*PROBLEM*. Leave out every line before the one containing "Host.Core.run core 5", and set down that line and the rest through the end of the listing exactly.

*DATASET RECORDS*.

-- -- --

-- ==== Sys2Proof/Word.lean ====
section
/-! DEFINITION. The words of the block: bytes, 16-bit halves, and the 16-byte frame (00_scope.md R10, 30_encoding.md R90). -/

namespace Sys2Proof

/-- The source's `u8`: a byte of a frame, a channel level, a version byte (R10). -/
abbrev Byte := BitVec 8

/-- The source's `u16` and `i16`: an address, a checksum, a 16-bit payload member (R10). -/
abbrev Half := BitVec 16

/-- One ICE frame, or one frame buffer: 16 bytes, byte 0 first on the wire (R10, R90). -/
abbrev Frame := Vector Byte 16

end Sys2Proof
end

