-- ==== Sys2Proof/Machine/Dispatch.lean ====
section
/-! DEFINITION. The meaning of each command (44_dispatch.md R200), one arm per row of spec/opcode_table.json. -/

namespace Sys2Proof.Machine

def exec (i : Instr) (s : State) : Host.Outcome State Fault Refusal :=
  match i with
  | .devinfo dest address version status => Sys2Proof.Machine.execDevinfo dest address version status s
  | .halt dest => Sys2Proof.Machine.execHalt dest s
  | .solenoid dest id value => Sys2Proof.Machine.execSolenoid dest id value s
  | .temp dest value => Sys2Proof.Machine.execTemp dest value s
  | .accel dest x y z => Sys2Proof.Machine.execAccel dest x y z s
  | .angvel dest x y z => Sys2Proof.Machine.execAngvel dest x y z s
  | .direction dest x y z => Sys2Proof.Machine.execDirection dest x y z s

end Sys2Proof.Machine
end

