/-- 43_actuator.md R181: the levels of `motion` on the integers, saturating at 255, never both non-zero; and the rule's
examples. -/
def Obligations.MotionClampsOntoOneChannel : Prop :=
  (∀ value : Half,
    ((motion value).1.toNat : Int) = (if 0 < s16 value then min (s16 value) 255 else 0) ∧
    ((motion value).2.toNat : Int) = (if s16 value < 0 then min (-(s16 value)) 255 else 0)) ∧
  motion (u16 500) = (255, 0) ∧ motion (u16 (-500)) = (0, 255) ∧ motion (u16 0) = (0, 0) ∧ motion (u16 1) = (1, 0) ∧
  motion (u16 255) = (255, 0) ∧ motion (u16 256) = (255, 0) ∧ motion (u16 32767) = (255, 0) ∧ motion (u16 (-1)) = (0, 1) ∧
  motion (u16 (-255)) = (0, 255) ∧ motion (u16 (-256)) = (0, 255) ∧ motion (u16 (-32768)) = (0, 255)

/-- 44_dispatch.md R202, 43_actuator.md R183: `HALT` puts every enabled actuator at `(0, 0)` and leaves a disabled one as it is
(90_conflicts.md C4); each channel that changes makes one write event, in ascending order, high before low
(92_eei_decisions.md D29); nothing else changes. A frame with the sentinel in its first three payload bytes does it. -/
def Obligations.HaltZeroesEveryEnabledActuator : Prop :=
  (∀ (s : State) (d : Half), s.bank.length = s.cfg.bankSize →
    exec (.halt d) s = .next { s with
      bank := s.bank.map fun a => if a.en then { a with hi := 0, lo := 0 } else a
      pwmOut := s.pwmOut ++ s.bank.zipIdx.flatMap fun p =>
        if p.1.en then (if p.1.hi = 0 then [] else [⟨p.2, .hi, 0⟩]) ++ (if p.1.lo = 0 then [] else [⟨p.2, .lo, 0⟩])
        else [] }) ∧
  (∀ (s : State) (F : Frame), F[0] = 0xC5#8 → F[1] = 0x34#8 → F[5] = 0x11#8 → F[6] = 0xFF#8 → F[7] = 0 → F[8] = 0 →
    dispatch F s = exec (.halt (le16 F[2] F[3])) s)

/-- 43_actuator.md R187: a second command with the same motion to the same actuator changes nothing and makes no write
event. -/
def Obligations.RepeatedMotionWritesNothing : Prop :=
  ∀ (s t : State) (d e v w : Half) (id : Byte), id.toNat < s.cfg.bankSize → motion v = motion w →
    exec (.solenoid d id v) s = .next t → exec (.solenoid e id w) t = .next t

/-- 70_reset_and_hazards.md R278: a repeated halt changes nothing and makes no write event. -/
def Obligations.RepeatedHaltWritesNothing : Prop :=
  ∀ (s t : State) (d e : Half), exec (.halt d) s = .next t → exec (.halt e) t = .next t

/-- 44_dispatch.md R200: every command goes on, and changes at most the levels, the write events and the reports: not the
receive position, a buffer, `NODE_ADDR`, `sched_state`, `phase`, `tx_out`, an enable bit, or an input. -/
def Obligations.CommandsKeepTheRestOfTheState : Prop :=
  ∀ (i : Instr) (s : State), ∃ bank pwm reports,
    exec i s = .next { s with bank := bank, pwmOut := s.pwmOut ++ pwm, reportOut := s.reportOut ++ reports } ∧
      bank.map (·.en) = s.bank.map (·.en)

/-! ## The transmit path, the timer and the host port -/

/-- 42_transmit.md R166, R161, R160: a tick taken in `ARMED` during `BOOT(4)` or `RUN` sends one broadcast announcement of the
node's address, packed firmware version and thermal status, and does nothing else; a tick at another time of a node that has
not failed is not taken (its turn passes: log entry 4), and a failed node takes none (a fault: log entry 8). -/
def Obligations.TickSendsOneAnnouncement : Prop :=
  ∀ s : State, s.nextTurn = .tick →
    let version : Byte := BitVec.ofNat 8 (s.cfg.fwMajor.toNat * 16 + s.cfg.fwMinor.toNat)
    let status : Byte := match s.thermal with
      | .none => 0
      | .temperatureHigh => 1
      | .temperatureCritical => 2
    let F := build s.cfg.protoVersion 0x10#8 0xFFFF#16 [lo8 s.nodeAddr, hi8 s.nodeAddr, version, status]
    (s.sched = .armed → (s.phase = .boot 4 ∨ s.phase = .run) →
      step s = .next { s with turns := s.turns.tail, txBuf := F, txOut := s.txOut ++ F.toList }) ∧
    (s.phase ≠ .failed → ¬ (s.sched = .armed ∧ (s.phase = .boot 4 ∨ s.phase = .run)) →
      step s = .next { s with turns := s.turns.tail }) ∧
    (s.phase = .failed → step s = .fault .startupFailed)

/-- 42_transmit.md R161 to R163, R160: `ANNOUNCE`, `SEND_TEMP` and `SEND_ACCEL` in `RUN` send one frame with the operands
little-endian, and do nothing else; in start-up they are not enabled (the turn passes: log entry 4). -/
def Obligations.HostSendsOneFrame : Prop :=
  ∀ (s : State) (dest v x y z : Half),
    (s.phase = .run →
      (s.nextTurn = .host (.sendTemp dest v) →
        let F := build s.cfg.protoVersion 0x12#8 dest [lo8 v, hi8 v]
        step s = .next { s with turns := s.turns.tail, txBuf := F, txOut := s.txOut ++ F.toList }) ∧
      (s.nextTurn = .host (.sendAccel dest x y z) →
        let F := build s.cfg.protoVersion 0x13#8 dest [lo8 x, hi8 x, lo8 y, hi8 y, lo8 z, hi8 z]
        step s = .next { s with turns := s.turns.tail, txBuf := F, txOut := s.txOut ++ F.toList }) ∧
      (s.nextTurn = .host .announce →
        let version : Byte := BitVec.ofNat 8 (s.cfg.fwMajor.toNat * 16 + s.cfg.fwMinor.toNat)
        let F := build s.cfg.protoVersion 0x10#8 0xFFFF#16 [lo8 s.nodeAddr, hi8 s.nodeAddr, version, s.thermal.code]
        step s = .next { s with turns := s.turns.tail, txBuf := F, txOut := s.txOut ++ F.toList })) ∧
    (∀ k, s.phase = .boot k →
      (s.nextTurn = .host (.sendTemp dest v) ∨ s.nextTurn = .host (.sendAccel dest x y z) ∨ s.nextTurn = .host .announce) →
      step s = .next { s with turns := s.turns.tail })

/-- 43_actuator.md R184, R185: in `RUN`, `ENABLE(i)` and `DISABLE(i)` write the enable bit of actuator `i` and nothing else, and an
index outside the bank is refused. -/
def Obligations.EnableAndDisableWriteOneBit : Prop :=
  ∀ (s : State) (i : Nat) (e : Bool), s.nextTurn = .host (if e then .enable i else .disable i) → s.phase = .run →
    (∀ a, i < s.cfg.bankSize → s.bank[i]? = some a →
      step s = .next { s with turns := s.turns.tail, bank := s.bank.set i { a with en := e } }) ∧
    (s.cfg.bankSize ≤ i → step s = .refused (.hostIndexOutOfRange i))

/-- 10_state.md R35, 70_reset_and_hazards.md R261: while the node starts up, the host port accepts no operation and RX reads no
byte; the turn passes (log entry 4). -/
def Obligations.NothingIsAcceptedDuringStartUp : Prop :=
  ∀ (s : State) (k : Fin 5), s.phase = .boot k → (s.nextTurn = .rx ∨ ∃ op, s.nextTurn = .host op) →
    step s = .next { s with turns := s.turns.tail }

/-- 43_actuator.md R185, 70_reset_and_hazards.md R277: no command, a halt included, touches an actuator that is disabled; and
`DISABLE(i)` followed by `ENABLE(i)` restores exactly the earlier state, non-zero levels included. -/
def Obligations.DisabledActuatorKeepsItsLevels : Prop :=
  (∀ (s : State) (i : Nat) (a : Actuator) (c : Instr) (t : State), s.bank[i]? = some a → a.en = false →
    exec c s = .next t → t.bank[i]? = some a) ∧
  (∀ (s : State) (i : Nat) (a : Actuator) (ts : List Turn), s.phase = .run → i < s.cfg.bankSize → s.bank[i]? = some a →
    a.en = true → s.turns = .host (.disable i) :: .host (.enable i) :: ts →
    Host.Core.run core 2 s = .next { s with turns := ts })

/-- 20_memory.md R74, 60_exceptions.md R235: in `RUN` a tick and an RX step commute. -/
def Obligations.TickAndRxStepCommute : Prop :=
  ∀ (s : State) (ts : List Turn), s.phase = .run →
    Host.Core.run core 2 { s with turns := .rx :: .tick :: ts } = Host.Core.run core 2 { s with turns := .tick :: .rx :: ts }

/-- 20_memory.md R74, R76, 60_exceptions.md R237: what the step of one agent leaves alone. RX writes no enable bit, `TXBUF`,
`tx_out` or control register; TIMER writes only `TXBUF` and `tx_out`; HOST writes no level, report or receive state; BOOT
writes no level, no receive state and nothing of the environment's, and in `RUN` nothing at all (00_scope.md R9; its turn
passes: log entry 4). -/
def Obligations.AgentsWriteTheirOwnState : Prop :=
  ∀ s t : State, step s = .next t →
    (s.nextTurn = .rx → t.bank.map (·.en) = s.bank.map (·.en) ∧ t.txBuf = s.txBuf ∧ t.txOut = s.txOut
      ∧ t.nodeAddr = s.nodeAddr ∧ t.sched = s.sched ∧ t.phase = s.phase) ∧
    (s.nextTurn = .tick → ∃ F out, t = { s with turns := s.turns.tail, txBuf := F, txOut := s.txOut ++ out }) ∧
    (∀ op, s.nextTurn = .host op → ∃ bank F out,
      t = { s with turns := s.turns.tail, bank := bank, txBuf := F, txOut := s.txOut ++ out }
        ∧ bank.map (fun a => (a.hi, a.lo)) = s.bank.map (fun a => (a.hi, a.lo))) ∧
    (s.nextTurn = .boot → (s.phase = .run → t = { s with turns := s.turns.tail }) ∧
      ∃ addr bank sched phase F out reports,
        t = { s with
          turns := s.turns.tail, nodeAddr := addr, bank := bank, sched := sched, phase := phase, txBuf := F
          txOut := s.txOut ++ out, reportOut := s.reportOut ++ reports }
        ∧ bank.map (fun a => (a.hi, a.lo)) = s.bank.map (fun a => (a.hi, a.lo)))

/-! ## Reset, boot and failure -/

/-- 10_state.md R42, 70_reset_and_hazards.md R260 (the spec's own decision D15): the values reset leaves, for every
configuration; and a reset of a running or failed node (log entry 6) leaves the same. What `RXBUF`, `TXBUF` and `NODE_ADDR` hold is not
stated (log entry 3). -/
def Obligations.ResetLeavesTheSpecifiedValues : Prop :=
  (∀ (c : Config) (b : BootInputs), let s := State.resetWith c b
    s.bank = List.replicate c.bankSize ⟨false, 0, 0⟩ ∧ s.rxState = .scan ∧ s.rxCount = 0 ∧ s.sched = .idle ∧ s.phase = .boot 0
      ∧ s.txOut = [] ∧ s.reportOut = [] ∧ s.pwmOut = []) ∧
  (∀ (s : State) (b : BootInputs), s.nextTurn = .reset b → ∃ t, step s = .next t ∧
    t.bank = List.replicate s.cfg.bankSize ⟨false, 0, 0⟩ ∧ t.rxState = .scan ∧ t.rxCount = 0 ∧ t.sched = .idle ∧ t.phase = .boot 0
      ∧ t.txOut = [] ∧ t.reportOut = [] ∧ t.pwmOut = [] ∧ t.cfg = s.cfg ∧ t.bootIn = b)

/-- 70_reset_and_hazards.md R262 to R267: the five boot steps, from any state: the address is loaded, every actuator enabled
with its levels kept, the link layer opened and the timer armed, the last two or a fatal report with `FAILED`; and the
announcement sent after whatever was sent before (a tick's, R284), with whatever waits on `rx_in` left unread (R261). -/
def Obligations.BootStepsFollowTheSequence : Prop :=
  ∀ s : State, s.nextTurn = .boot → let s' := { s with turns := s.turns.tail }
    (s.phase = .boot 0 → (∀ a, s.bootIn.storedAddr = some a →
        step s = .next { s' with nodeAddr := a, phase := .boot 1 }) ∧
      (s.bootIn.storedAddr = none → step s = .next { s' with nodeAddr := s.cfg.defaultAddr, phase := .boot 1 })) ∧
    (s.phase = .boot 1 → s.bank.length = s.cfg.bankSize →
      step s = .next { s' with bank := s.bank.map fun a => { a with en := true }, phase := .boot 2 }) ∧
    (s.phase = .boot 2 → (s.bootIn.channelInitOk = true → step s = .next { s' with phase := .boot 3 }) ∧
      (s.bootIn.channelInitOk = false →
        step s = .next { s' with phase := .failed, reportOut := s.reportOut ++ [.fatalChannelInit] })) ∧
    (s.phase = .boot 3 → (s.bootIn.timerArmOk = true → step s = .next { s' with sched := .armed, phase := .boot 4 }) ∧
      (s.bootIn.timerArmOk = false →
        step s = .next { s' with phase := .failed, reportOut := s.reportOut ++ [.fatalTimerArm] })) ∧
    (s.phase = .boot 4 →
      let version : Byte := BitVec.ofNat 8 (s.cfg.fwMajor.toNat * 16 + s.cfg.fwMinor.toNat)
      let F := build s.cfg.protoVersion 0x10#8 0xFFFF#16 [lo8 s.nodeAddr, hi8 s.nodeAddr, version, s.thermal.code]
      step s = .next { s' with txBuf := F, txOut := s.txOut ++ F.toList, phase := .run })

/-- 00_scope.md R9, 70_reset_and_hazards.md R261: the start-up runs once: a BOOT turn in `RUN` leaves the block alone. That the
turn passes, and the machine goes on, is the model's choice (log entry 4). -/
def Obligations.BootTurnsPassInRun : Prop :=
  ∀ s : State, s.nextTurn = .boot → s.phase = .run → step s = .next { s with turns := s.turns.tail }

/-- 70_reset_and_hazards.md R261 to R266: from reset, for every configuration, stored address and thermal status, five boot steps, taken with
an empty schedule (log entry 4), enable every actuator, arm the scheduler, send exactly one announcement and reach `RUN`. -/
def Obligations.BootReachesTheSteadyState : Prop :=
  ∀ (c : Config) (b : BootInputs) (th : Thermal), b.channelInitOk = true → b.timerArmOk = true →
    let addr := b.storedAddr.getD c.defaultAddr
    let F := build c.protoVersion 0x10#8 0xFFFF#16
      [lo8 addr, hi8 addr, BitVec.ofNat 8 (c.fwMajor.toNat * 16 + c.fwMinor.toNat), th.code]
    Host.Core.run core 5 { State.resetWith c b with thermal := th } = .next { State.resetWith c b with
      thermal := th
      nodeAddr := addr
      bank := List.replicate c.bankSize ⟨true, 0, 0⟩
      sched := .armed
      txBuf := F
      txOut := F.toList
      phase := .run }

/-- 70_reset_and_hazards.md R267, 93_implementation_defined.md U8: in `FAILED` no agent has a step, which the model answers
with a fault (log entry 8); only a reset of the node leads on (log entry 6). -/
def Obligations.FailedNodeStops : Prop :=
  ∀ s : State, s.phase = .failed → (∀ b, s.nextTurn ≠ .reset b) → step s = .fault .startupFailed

-- -- --

*REPLY*.
    Host.Core.run core 5 { State.resetWith c b with thermal := th } = .next { State.resetWith c b with
      thermal := th
      nodeAddr := addr
      bank := List.replicate c.bankSize ⟨true, 0, 0⟩
      sched := .armed
      txBuf := F
      txOut := F.toList
      phase := .run }

/-- 70_reset_and_hazards.md R267, 93_implementation_defined.md U8: in `FAILED` no agent has a step, which the model answers
with a fault (log entry 8); only a reset of the node leads on (log entry 6). -/
def Obligations.FailedNodeStops : Prop :=
  ∀ s : State, s.phase = .failed → (∀ b, s.nextTurn ≠ .reset b) → step s = .fault .startupFailed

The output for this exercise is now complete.